**What is needed**
Starting with the line that contains "one tap. -/" and stopping after the line that contains "def execDueCheck (s", return each line below exactly as written, with no others.

**Working data**
-- ==== Sys2Proof/Machine/ExecCalibration.lean ====
section
/-! DEFINITION. The meanings of the rows of calibration. -/

namespace Sys2Proof.Machine

/-- `RUN_REQUEST` (R483): Run request starts a DARK, FLAT or GEOMETRIC calibration run. -/
def execRunRequest (r : Req) (value : Octets) (s : State) : Host.Outcome State Fault Refusal :=
  .next (s.writeFree r Ix.calRunRequest 0 value)

/-- `RUN_CANCEL` (R483): Run cancel ends a run with reason ABORTED. -/
def execRunCancel (r : Req) (s : State) : Host.Outcome State Fault Refusal := .next (s.writeNumber r Ix.calRunCancel 0 1 1)

/-- `RUN_CHECK_COMPLETE` (R488): The checks of each camera finish and the accepted values go to MGT. -/
def execRunCheckComplete (s : State) : Host.Outcome State Fault Refusal := .next (s.whileManaged (fun s => s.runChecked))

/-- `RUN_APPLY_COMPLETE` (R489): The last write of a run completes and Run result is written. -/
def execRunApplyComplete (s : State) : Host.Outcome State Fault Refusal := .next (s.whileManaged (fun s => s.runApplied))

/-- `RUN_TIMEOUT` (R479): The run timeout expires; the run ends with TIMEOUT or RAMP_BUSY. -/
def execRunTimeout (s : State) : Host.Outcome State Fault Refusal := .next (s.whileOn (fun s => s.runTimesOut))

/-- `IMPORT` (R492): Import command 1 applies the valid slot with the higher sequence. -/
def execImportCmd (r : Req) (s : State) : Host.Outcome State Fault Refusal := .next (s.writeNumber r Ix.calImportCommand 0 1 1)

/-- `APPLY_FACTORY` (R493): Import command 2 applies the factory record. -/
def execApplyFactory (r : Req) (s : State) : Host.Outcome State Fault Refusal := .next (s.writeNumber r Ix.calImportCommand 0 1 2)

/-- `IMPORT_COMPLETE` (R492): The last import write completes and Import result is written. -/
def execImportComplete (s : State) : Host.Outcome State Fault Refusal := .next (s.whileManaged (fun s => s.importComplete))

/-- `ITEM_WRITE` (R481): Item write gives one calibration item a new value through CAL. -/
def execItemWrite (r : Req) (value : Octets) (s : State) : Host.Outcome State Fault Refusal :=
  .next (s.writeFree r Ix.calItemWrite 0 value)

/-- `FACTORY_SAVE` (R493): Factory save stores a snapshot of the values as the factory record. -/
def execFactorySave (r : Req) (s : State) : Host.Outcome State Fault Refusal := .next (s.writeNumber r Ix.calFactorySave 0 1 1)

/-- `INTERFACE_INTERVAL` (R480): The interface interval expires and CXP and encoder thresholds step one tap. -/
def execInterfaceInterval (lanes : List (Nat × Int)) (encoders : List (Nat × List (Option Int))) (s : State) : Host.Outcome State Fault
    Refusal :=
  .next (s.whileOn (fun s => s.interfaceInterval lanes encoders))

/-- `DUE_CHECK` (R482): Once a minute CAL evaluates the due flags. -/
def execDueCheck (s : State) : Host.Outcome State Fault Refusal := .next (s.whileOn (fun s => s.dueCheck))

end Sys2Proof.Machine
end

**Exercise result**
/-- `INTERFACE_INTERVAL` (R480): The interface interval expires and CXP and encoder thresholds step one tap. -/
def execInterfaceInterval (lanes : List (Nat × Int)) (encoders : List (Nat × List (Option Int))) (s : State) : Host.Outcome State Fault
    Refusal :=
  .next (s.whileOn (fun s => s.interfaceInterval lanes encoders))

/-- `DUE_CHECK` (R482): Once a minute CAL evaluates the due flags. -/
def execDueCheck (s : State) : Host.Outcome State Fault Refusal := .next (s.whileOn (fun s => s.dueCheck))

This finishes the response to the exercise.